Stored data:
◇ ◇ ◇ ◇

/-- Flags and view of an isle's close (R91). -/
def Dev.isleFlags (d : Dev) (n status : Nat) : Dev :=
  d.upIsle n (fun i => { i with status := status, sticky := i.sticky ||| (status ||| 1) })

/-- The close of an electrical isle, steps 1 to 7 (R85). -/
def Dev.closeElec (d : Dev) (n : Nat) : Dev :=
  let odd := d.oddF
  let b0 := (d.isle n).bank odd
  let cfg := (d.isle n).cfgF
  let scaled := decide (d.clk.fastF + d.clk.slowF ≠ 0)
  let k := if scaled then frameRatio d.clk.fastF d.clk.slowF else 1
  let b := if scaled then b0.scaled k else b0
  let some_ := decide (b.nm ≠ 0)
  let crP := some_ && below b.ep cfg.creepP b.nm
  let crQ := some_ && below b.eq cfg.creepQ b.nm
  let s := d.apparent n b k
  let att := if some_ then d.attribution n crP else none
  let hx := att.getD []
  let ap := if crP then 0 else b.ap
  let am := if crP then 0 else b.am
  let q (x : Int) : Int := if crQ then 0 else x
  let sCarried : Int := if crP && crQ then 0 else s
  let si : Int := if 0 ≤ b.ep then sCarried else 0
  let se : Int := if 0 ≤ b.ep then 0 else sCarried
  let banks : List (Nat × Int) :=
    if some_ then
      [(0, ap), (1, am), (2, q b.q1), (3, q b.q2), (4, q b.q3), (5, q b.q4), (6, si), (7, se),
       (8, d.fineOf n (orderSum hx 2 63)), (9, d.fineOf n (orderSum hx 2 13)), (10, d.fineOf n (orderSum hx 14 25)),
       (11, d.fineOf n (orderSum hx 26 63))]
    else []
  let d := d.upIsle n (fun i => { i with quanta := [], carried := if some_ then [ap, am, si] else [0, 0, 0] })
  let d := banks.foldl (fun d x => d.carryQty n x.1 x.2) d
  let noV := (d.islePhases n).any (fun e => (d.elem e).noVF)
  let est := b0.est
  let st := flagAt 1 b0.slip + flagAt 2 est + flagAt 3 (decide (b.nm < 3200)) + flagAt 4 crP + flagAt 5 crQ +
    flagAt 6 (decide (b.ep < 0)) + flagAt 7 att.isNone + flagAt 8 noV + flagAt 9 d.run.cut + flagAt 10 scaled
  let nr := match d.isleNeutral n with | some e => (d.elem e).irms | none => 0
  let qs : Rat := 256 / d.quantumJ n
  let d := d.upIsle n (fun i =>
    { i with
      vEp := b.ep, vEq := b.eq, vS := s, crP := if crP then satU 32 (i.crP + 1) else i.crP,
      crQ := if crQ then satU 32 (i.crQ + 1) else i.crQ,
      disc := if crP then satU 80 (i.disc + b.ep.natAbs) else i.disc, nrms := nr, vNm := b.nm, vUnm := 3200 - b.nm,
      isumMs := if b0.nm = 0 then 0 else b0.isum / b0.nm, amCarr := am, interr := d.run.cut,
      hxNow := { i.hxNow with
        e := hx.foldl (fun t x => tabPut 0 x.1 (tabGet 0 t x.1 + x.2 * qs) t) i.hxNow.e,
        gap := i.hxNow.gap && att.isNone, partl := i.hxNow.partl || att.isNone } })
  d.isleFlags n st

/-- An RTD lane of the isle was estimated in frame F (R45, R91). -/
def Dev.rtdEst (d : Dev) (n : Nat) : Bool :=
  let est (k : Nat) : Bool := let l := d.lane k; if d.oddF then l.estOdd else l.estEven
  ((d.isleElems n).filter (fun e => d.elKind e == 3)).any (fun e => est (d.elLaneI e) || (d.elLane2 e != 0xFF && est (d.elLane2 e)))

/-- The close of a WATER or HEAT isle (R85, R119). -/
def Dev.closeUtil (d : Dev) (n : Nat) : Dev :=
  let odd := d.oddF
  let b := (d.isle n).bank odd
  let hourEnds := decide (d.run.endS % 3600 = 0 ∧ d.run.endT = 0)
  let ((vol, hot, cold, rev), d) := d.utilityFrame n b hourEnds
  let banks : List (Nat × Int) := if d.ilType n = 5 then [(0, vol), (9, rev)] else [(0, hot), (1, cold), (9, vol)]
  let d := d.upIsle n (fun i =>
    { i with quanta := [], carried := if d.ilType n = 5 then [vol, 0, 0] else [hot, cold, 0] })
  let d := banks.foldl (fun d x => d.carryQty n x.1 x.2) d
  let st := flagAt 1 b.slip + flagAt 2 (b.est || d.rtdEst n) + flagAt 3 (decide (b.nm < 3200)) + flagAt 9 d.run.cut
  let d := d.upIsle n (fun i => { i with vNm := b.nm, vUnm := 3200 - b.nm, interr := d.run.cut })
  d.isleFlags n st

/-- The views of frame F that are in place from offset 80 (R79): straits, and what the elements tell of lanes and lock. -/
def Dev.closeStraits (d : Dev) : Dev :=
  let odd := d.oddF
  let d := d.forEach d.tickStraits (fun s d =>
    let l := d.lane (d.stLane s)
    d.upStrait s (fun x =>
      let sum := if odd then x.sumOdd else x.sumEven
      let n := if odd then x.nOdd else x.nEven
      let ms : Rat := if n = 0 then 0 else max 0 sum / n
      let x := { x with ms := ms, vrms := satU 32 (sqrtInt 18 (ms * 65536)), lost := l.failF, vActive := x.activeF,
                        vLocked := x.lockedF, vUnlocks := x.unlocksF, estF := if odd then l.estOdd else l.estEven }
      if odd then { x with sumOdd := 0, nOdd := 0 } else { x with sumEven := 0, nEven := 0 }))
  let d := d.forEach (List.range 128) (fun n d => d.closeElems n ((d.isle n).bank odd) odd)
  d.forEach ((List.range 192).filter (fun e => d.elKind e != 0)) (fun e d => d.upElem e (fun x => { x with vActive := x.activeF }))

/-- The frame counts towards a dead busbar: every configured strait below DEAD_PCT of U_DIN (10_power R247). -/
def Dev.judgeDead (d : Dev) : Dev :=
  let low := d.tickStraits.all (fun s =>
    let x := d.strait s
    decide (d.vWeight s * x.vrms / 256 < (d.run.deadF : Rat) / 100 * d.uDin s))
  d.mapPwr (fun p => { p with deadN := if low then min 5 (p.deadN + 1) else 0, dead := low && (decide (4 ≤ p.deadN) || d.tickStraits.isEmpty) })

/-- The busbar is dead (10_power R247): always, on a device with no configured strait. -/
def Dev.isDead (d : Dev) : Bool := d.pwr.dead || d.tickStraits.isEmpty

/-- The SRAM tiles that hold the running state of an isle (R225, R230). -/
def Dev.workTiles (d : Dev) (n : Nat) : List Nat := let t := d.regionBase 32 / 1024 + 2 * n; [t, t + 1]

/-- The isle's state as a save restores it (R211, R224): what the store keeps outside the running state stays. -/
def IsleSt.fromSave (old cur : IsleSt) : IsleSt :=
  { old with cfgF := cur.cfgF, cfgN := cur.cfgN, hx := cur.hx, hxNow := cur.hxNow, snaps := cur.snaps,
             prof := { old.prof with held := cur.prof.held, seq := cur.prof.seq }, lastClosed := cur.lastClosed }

◇ ◇ ◇ ◇

▶ **Task details**
Write out every record shown above, word for word.

▶ **Answer for this exercise**
/-- Flags and view of an isle's close (R91). -/
def Dev.isleFlags (d : Dev) (n status : Nat) : Dev :=
  d.upIsle n (fun i => { i with status := status, sticky := i.sticky ||| (status ||| 1) })

/-- The close of an electrical isle, steps 1 to 7 (R85). -/
def Dev.closeElec (d : Dev) (n : Nat) : Dev :=
  let odd := d.oddF
  let b0 := (d.isle n).bank odd
  let cfg := (d.isle n).cfgF
  let scaled := decide (d.clk.fastF + d.clk.slowF ≠ 0)
  let k := if scaled then frameRatio d.clk.fastF d.clk.slowF else 1
  let b := if scaled then b0.scaled k else b0
  let some_ := decide (b.nm ≠ 0)
  let crP := some_ && below b.ep cfg.creepP b.nm
  let crQ := some_ && below b.eq cfg.creepQ b.nm
  let s := d.apparent n b k
  let att := if some_ then d.attribution n crP else none
  let hx := att.getD []
  let ap := if crP then 0 else b.ap
  let am := if crP then 0 else b.am
  let q (x : Int) : Int := if crQ then 0 else x
  let sCarried : Int := if crP && crQ then 0 else s
  let si : Int := if 0 ≤ b.ep then sCarried else 0
  let se : Int := if 0 ≤ b.ep then 0 else sCarried
  let banks : List (Nat × Int) :=
    if some_ then
      [(0, ap), (1, am), (2, q b.q1), (3, q b.q2), (4, q b.q3), (5, q b.q4), (6, si), (7, se),
       (8, d.fineOf n (orderSum hx 2 63)), (9, d.fineOf n (orderSum hx 2 13)), (10, d.fineOf n (orderSum hx 14 25)),
       (11, d.fineOf n (orderSum hx 26 63))]
    else []
  let d := d.upIsle n (fun i => { i with quanta := [], carried := if some_ then [ap, am, si] else [0, 0, 0] })
  let d := banks.foldl (fun d x => d.carryQty n x.1 x.2) d
  let noV := (d.islePhases n).any (fun e => (d.elem e).noVF)
  let est := b0.est
  let st := flagAt 1 b0.slip + flagAt 2 est + flagAt 3 (decide (b.nm < 3200)) + flagAt 4 crP + flagAt 5 crQ +
    flagAt 6 (decide (b.ep < 0)) + flagAt 7 att.isNone + flagAt 8 noV + flagAt 9 d.run.cut + flagAt 10 scaled
  let nr := match d.isleNeutral n with | some e => (d.elem e).irms | none => 0
  let qs : Rat := 256 / d.quantumJ n
  let d := d.upIsle n (fun i =>
    { i with
      vEp := b.ep, vEq := b.eq, vS := s, crP := if crP then satU 32 (i.crP + 1) else i.crP,
      crQ := if crQ then satU 32 (i.crQ + 1) else i.crQ,
      disc := if crP then satU 80 (i.disc + b.ep.natAbs) else i.disc, nrms := nr, vNm := b.nm, vUnm := 3200 - b.nm,
      isumMs := if b0.nm = 0 then 0 else b0.isum / b0.nm, amCarr := am, interr := d.run.cut,
      hxNow := { i.hxNow with
        e := hx.foldl (fun t x => tabPut 0 x.1 (tabGet 0 t x.1 + x.2 * qs) t) i.hxNow.e,
        gap := i.hxNow.gap && att.isNone, partl := i.hxNow.partl || att.isNone } })
  d.isleFlags n st

/-- An RTD lane of the isle was estimated in frame F (R45, R91). -/
def Dev.rtdEst (d : Dev) (n : Nat) : Bool :=
  let est (k : Nat) : Bool := let l := d.lane k; if d.oddF then l.estOdd else l.estEven
  ((d.isleElems n).filter (fun e => d.elKind e == 3)).any (fun e => est (d.elLaneI e) || (d.elLane2 e != 0xFF && est (d.elLane2 e)))

/-- The close of a WATER or HEAT isle (R85, R119). -/
def Dev.closeUtil (d : Dev) (n : Nat) : Dev :=
  let odd := d.oddF
  let b := (d.isle n).bank odd
  let hourEnds := decide (d.run.endS % 3600 = 0 ∧ d.run.endT = 0)
  let ((vol, hot, cold, rev), d) := d.utilityFrame n b hourEnds
  let banks : List (Nat × Int) := if d.ilType n = 5 then [(0, vol), (9, rev)] else [(0, hot), (1, cold), (9, vol)]
  let d := d.upIsle n (fun i =>
    { i with quanta := [], carried := if d.ilType n = 5 then [vol, 0, 0] else [hot, cold, 0] })
  let d := banks.foldl (fun d x => d.carryQty n x.1 x.2) d
  let st := flagAt 1 b.slip + flagAt 2 (b.est || d.rtdEst n) + flagAt 3 (decide (b.nm < 3200)) + flagAt 9 d.run.cut
  let d := d.upIsle n (fun i => { i with vNm := b.nm, vUnm := 3200 - b.nm, interr := d.run.cut })
  d.isleFlags n st

/-- The views of frame F that are in place from offset 80 (R79): straits, and what the elements tell of lanes and lock. -/
def Dev.closeStraits (d : Dev) : Dev :=
  let odd := d.oddF
  let d := d.forEach d.tickStraits (fun s d =>
    let l := d.lane (d.stLane s)
    d.upStrait s (fun x =>
      let sum := if odd then x.sumOdd else x.sumEven
      let n := if odd then x.nOdd else x.nEven
      let ms : Rat := if n = 0 then 0 else max 0 sum / n
      let x := { x with ms := ms, vrms := satU 32 (sqrtInt 18 (ms * 65536)), lost := l.failF, vActive := x.activeF,
                        vLocked := x.lockedF, vUnlocks := x.unlocksF, estF := if odd then l.estOdd else l.estEven }
      if odd then { x with sumOdd := 0, nOdd := 0 } else { x with sumEven := 0, nEven := 0 }))
  let d := d.forEach (List.range 128) (fun n d => d.closeElems n ((d.isle n).bank odd) odd)
  d.forEach ((List.range 192).filter (fun e => d.elKind e != 0)) (fun e d => d.upElem e (fun x => { x with vActive := x.activeF }))

/-- The frame counts towards a dead busbar: every configured strait below DEAD_PCT of U_DIN (10_power R247). -/
def Dev.judgeDead (d : Dev) : Dev :=
  let low := d.tickStraits.all (fun s =>
    let x := d.strait s
    decide (d.vWeight s * x.vrms / 256 < (d.run.deadF : Rat) / 100 * d.uDin s))
  d.mapPwr (fun p => { p with deadN := if low then min 5 (p.deadN + 1) else 0, dead := low && (decide (4 ≤ p.deadN) || d.tickStraits.isEmpty) })

/-- The busbar is dead (10_power R247): always, on a device with no configured strait. -/
def Dev.isDead (d : Dev) : Bool := d.pwr.dead || d.tickStraits.isEmpty

/-- The SRAM tiles that hold the running state of an isle (R225, R230). -/
def Dev.workTiles (d : Dev) (n : Nat) : List Nat := let t := d.regionBase 32 / 1024 + 2 * n; [t, t + 1]

/-- The isle's state as a save restores it (R211, R224): what the store keeps outside the running state stays. -/
def IsleSt.fromSave (old cur : IsleSt) : IsleSt :=
  { old with cfgF := cur.cfgF, cfgN := cur.cfgN, hx := cur.hx, hxNow := cur.hxNow, snaps := cur.snaps,
             prof := { old.prof with held := cur.prof.held, seq := cur.prof.seq }, lastClosed := cur.lastClosed }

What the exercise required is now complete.